_TASK PROMPT_:
Would you reproduce exactly the lines below from the one holding "unfold step readInput at h" through the one holding "ERR together. -/", inclusive, and no others?

>>

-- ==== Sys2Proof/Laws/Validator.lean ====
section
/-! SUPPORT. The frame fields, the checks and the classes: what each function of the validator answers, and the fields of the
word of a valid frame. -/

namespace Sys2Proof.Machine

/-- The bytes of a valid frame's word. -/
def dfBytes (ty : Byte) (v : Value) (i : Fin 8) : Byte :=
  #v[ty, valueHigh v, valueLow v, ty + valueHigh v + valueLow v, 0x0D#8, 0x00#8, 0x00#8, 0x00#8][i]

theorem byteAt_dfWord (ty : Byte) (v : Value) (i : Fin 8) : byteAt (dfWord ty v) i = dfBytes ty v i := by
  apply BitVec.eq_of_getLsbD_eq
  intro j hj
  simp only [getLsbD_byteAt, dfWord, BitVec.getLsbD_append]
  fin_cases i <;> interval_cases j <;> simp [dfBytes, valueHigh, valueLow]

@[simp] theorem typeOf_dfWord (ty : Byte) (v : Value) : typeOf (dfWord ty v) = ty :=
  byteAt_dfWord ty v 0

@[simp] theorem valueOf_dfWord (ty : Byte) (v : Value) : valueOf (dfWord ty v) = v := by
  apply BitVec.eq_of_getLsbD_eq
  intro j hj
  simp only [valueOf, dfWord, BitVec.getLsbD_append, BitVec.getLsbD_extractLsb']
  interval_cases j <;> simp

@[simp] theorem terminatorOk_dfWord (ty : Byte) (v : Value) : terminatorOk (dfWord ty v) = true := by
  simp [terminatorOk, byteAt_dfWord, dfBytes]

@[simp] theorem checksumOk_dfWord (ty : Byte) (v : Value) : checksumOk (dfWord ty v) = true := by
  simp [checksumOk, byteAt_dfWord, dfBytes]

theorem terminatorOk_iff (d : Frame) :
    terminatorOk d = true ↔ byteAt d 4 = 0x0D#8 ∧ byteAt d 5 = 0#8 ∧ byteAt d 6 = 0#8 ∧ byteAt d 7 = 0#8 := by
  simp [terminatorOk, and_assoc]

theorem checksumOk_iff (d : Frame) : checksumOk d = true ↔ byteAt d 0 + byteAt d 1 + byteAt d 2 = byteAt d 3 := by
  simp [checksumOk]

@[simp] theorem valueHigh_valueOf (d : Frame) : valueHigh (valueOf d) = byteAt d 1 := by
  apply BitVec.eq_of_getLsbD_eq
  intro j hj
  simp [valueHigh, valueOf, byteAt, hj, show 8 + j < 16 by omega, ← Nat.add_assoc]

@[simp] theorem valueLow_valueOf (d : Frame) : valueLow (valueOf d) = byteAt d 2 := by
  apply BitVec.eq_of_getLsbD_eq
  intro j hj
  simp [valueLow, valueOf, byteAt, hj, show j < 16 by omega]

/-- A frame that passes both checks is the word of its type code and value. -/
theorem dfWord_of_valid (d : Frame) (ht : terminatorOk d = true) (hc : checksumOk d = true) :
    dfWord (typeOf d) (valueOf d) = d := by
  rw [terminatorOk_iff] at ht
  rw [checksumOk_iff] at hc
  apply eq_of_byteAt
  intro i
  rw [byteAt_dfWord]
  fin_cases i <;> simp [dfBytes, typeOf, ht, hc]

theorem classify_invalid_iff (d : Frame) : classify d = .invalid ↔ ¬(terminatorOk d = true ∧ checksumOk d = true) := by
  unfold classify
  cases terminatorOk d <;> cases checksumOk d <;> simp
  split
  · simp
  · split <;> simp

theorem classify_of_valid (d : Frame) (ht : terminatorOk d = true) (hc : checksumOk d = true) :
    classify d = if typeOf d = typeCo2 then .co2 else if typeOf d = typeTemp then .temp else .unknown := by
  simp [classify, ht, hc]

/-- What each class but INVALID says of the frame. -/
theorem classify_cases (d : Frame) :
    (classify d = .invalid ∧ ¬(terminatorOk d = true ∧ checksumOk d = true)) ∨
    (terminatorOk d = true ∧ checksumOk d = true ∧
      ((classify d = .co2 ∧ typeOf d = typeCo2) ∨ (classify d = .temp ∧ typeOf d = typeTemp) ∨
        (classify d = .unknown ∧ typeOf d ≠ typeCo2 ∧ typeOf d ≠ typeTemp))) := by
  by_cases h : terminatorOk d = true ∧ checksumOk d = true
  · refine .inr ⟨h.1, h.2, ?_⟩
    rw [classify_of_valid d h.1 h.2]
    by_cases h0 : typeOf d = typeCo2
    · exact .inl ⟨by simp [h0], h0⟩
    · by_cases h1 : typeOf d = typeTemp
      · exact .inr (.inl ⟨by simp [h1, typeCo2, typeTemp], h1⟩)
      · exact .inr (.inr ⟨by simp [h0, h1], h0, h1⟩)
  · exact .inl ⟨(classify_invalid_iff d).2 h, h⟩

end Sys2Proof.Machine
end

<<
>>

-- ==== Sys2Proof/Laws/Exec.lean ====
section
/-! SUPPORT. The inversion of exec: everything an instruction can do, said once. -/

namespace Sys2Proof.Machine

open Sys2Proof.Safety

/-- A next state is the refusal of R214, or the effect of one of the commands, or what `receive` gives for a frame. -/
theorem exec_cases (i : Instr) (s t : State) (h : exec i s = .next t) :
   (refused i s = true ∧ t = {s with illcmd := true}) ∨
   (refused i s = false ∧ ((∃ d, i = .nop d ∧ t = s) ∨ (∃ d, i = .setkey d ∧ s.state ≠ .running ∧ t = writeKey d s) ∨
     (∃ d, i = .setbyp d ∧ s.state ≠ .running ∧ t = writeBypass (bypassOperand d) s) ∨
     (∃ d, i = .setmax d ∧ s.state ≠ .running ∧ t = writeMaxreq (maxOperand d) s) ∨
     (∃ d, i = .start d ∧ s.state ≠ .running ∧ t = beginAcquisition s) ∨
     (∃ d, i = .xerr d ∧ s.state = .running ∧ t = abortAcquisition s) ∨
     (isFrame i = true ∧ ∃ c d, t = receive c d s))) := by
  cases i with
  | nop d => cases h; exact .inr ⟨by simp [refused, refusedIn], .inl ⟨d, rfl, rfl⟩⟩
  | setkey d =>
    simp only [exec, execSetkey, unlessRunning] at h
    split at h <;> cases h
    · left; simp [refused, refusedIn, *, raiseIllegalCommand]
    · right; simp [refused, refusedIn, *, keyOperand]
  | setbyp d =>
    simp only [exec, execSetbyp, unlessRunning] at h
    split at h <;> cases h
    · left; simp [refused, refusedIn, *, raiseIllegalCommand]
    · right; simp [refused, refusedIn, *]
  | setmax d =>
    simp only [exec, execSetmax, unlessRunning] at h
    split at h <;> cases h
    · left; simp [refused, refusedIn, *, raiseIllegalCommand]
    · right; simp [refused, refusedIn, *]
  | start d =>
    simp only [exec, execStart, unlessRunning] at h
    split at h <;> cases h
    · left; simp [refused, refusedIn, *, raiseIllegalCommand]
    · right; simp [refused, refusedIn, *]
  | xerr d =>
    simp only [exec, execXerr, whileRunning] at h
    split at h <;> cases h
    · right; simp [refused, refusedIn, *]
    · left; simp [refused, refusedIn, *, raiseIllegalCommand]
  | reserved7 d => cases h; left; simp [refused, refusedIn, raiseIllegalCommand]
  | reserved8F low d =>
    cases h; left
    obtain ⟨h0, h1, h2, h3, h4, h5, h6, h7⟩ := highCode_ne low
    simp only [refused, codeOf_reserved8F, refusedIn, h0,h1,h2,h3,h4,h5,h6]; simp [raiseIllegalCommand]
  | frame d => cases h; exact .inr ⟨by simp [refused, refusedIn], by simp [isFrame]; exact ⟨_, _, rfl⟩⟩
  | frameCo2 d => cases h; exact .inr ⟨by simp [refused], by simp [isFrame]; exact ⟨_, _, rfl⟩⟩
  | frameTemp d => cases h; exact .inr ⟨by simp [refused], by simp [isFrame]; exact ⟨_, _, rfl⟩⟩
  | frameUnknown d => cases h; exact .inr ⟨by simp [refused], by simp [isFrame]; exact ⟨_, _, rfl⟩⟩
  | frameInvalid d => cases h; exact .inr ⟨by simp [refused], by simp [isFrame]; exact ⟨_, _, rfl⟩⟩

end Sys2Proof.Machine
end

<<
>>

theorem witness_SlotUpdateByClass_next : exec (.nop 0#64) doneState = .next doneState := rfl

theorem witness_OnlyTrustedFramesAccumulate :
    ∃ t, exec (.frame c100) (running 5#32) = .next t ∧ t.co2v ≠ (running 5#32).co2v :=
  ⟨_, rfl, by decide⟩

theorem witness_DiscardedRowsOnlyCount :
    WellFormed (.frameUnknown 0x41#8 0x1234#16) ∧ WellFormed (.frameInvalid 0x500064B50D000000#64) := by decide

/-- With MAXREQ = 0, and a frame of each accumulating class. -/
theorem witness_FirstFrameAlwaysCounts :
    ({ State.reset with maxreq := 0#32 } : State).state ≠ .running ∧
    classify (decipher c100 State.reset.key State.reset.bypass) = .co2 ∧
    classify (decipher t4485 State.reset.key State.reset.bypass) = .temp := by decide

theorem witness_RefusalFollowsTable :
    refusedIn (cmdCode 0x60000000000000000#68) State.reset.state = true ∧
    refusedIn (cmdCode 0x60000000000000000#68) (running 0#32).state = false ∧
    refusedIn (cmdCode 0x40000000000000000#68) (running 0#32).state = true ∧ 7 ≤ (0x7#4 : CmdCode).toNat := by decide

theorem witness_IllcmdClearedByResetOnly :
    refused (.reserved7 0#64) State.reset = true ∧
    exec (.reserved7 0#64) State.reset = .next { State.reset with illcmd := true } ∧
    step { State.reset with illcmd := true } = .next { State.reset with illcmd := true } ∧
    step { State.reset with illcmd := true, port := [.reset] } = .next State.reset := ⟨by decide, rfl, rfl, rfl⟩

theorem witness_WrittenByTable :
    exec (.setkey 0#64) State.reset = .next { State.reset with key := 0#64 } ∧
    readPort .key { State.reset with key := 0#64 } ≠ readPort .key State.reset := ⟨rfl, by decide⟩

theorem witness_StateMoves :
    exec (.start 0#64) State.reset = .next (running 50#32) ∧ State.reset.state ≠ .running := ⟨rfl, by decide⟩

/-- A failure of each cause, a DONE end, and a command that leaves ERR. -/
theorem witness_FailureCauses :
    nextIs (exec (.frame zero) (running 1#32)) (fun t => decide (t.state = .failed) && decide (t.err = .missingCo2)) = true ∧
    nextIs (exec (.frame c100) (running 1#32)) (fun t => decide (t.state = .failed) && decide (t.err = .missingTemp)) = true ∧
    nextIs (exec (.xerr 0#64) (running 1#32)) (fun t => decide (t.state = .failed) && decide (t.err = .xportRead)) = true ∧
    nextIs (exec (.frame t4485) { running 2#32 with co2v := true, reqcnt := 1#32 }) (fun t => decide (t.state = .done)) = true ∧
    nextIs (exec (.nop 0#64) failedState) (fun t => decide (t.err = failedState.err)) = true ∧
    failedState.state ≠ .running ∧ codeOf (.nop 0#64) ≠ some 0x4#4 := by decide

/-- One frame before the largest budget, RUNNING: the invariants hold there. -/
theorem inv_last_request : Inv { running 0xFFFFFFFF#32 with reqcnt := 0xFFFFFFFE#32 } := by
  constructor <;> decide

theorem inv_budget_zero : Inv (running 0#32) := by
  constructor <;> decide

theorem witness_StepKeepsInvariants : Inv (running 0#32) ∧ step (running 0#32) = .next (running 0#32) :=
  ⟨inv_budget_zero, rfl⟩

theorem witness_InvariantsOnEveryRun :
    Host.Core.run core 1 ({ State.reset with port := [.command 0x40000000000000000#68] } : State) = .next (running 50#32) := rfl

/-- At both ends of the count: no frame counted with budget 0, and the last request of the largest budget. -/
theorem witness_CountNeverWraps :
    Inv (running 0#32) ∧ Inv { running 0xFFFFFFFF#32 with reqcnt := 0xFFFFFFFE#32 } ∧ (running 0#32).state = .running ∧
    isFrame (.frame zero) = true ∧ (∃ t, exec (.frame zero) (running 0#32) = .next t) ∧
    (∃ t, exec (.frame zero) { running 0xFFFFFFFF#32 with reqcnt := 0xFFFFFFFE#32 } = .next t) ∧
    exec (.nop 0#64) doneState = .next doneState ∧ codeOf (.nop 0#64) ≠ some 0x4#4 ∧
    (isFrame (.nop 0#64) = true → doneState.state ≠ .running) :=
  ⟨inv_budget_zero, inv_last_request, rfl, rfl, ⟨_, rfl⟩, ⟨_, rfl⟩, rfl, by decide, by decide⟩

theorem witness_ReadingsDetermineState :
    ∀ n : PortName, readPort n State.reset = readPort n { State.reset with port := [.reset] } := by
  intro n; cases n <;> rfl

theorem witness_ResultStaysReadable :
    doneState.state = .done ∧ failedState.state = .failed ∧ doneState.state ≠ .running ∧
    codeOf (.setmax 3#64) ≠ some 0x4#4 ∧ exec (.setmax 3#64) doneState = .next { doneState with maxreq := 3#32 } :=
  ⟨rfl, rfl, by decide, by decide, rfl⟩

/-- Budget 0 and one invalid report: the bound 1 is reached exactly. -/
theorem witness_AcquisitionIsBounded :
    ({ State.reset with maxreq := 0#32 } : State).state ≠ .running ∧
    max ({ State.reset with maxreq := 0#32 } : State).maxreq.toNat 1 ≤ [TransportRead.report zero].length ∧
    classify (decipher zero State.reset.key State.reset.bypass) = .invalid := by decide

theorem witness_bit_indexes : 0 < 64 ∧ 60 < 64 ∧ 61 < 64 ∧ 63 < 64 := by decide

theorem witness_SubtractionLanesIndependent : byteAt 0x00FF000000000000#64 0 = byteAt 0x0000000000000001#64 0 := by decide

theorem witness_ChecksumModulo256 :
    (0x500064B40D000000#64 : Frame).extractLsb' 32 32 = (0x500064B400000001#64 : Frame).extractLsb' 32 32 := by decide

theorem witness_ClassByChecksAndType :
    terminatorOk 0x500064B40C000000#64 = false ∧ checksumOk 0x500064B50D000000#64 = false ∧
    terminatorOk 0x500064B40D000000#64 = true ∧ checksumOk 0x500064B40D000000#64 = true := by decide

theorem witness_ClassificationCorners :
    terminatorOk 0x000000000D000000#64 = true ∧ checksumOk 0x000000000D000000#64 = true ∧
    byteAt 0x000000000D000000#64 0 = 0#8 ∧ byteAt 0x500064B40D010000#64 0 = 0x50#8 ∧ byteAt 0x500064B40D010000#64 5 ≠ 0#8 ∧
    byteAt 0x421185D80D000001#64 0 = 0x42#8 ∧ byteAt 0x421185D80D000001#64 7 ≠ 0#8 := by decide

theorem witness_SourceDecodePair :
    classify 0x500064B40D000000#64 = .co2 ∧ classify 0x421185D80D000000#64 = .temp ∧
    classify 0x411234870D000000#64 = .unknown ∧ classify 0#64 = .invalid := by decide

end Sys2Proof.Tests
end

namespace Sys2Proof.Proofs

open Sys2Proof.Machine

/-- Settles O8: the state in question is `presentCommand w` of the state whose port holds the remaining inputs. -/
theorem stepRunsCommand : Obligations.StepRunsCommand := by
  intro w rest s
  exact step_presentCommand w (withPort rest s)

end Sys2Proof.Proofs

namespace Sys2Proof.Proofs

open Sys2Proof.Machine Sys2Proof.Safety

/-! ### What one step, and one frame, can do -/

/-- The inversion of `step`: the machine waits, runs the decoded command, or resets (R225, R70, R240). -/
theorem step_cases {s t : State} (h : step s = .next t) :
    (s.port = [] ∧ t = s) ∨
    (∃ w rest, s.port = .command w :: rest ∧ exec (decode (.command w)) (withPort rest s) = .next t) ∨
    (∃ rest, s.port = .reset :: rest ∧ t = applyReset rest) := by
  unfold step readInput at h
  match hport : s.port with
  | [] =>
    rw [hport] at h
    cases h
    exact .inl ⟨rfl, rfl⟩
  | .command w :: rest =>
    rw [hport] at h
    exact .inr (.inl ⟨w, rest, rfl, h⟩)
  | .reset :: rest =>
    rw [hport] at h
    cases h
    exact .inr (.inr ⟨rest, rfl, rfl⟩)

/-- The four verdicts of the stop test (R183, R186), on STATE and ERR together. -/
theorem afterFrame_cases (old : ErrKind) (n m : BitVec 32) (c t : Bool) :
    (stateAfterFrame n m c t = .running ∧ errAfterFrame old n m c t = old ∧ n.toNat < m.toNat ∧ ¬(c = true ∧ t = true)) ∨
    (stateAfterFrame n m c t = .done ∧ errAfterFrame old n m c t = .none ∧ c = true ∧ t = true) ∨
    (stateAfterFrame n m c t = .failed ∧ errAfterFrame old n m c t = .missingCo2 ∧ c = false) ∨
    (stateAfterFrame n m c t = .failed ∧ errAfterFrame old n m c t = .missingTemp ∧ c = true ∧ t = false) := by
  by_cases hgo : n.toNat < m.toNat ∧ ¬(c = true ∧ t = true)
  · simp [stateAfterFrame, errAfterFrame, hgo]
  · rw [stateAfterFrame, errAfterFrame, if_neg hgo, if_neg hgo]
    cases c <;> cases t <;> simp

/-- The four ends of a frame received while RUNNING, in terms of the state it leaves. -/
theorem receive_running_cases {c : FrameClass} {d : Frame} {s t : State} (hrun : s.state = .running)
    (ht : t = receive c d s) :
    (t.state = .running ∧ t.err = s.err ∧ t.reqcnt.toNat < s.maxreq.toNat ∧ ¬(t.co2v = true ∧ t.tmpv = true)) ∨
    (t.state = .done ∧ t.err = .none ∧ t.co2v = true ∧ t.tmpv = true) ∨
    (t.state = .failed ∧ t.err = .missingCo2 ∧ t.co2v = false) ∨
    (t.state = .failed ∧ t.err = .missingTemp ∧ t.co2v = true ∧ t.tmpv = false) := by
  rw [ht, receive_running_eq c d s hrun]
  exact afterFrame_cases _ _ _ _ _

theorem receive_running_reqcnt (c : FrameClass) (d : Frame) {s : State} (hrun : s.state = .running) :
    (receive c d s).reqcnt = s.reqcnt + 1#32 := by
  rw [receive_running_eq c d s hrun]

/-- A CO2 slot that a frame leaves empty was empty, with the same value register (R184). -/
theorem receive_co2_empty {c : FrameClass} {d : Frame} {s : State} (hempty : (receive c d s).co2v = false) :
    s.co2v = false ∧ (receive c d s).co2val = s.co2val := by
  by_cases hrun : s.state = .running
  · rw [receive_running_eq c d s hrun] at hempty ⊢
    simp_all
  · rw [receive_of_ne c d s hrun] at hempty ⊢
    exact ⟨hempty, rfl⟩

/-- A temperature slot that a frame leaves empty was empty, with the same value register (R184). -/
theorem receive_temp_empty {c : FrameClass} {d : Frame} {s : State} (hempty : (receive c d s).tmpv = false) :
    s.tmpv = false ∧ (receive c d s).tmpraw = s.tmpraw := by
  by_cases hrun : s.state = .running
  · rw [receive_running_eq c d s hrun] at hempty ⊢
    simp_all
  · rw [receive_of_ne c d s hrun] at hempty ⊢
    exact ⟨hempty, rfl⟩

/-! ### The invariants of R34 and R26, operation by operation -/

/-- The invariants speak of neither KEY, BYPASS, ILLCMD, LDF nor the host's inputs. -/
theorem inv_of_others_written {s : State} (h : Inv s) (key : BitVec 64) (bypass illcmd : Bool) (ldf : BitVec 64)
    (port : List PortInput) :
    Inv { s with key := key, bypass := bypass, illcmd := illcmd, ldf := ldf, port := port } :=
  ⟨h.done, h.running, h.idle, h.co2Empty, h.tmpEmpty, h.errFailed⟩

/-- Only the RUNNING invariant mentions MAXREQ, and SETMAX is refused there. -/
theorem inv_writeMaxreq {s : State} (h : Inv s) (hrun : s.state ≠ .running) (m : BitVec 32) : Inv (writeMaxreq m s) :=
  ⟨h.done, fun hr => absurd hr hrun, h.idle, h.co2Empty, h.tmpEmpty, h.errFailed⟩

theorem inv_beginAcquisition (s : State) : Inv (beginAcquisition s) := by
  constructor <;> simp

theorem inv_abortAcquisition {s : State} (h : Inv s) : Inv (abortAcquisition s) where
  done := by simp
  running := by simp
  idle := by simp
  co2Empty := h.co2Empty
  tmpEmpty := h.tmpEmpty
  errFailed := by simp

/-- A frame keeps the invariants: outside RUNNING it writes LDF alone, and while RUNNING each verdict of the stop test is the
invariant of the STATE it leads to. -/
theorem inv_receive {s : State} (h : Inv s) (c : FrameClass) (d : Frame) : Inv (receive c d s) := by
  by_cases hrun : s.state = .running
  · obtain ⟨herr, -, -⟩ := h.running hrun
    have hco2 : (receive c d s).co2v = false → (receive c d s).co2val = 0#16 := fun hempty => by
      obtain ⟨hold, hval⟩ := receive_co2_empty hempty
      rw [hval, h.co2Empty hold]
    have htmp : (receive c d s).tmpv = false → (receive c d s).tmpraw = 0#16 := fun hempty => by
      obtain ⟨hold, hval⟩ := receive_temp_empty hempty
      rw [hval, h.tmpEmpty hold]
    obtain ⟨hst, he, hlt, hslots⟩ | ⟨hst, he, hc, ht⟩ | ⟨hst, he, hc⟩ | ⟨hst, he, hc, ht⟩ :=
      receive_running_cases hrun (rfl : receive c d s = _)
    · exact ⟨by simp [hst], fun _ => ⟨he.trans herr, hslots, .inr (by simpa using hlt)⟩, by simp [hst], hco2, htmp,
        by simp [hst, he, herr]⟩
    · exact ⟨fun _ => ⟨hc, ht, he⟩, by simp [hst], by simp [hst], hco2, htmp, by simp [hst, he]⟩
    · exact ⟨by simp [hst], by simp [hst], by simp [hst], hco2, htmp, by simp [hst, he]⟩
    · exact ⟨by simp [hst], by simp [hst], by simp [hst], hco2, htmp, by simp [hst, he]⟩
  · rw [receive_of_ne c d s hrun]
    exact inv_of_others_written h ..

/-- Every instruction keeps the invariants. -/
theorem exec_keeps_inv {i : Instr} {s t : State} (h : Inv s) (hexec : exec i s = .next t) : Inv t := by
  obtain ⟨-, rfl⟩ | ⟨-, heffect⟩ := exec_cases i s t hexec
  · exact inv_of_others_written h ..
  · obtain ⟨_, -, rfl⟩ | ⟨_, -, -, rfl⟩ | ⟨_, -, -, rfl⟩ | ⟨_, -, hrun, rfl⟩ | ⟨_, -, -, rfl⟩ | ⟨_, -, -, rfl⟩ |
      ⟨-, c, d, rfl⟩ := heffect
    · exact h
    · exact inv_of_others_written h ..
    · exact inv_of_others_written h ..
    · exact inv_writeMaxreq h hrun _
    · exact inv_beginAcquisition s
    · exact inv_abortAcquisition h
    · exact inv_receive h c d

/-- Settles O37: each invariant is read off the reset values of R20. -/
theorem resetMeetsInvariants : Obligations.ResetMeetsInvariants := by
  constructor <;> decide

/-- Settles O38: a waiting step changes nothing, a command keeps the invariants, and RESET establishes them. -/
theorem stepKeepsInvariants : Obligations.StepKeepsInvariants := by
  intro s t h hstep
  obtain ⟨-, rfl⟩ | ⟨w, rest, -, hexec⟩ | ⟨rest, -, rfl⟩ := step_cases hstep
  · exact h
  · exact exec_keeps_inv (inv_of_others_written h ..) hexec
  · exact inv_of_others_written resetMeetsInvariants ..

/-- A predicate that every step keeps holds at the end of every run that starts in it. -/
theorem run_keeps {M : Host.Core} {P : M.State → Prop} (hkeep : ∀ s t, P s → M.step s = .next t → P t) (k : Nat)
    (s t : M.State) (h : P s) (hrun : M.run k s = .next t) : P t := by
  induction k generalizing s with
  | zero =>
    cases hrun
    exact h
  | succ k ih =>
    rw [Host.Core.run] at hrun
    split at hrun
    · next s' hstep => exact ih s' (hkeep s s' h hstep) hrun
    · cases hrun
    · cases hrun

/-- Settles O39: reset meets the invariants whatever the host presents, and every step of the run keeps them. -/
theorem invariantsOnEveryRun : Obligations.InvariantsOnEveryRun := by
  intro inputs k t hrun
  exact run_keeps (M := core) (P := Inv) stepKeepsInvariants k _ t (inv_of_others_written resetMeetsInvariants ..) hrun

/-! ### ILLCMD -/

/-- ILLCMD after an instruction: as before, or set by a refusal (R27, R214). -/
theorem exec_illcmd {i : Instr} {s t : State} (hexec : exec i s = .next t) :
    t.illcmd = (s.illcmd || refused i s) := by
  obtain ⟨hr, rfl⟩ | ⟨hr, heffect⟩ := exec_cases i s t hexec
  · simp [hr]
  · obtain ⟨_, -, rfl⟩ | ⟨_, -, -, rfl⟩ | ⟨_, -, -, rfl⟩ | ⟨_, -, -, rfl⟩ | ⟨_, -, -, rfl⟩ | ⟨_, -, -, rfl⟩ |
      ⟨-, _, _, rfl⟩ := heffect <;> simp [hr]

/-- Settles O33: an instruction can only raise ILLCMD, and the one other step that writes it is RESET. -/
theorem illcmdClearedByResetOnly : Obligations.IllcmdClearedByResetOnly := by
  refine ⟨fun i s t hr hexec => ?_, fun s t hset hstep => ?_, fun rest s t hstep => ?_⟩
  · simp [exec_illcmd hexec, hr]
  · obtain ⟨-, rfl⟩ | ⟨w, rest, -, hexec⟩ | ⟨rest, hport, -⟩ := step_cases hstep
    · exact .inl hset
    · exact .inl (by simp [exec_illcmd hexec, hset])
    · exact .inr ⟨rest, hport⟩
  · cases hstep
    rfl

<<

_YOUR SOLUTION_:
  unfold step readInput at h
  match hport : s.port with
  | [] =>
    rw [hport] at h
    cases h
    exact .inl ⟨rfl, rfl⟩
  | .command w :: rest =>
    rw [hport] at h
    exact .inr (.inl ⟨w, rest, rfl, h⟩)
  | .reset :: rest =>
    rw [hport] at h
    cases h
    exact .inr (.inr ⟨rest, rfl, rfl⟩)

/-- The four verdicts of the stop test (R183, R186), on STATE and ERR together. -/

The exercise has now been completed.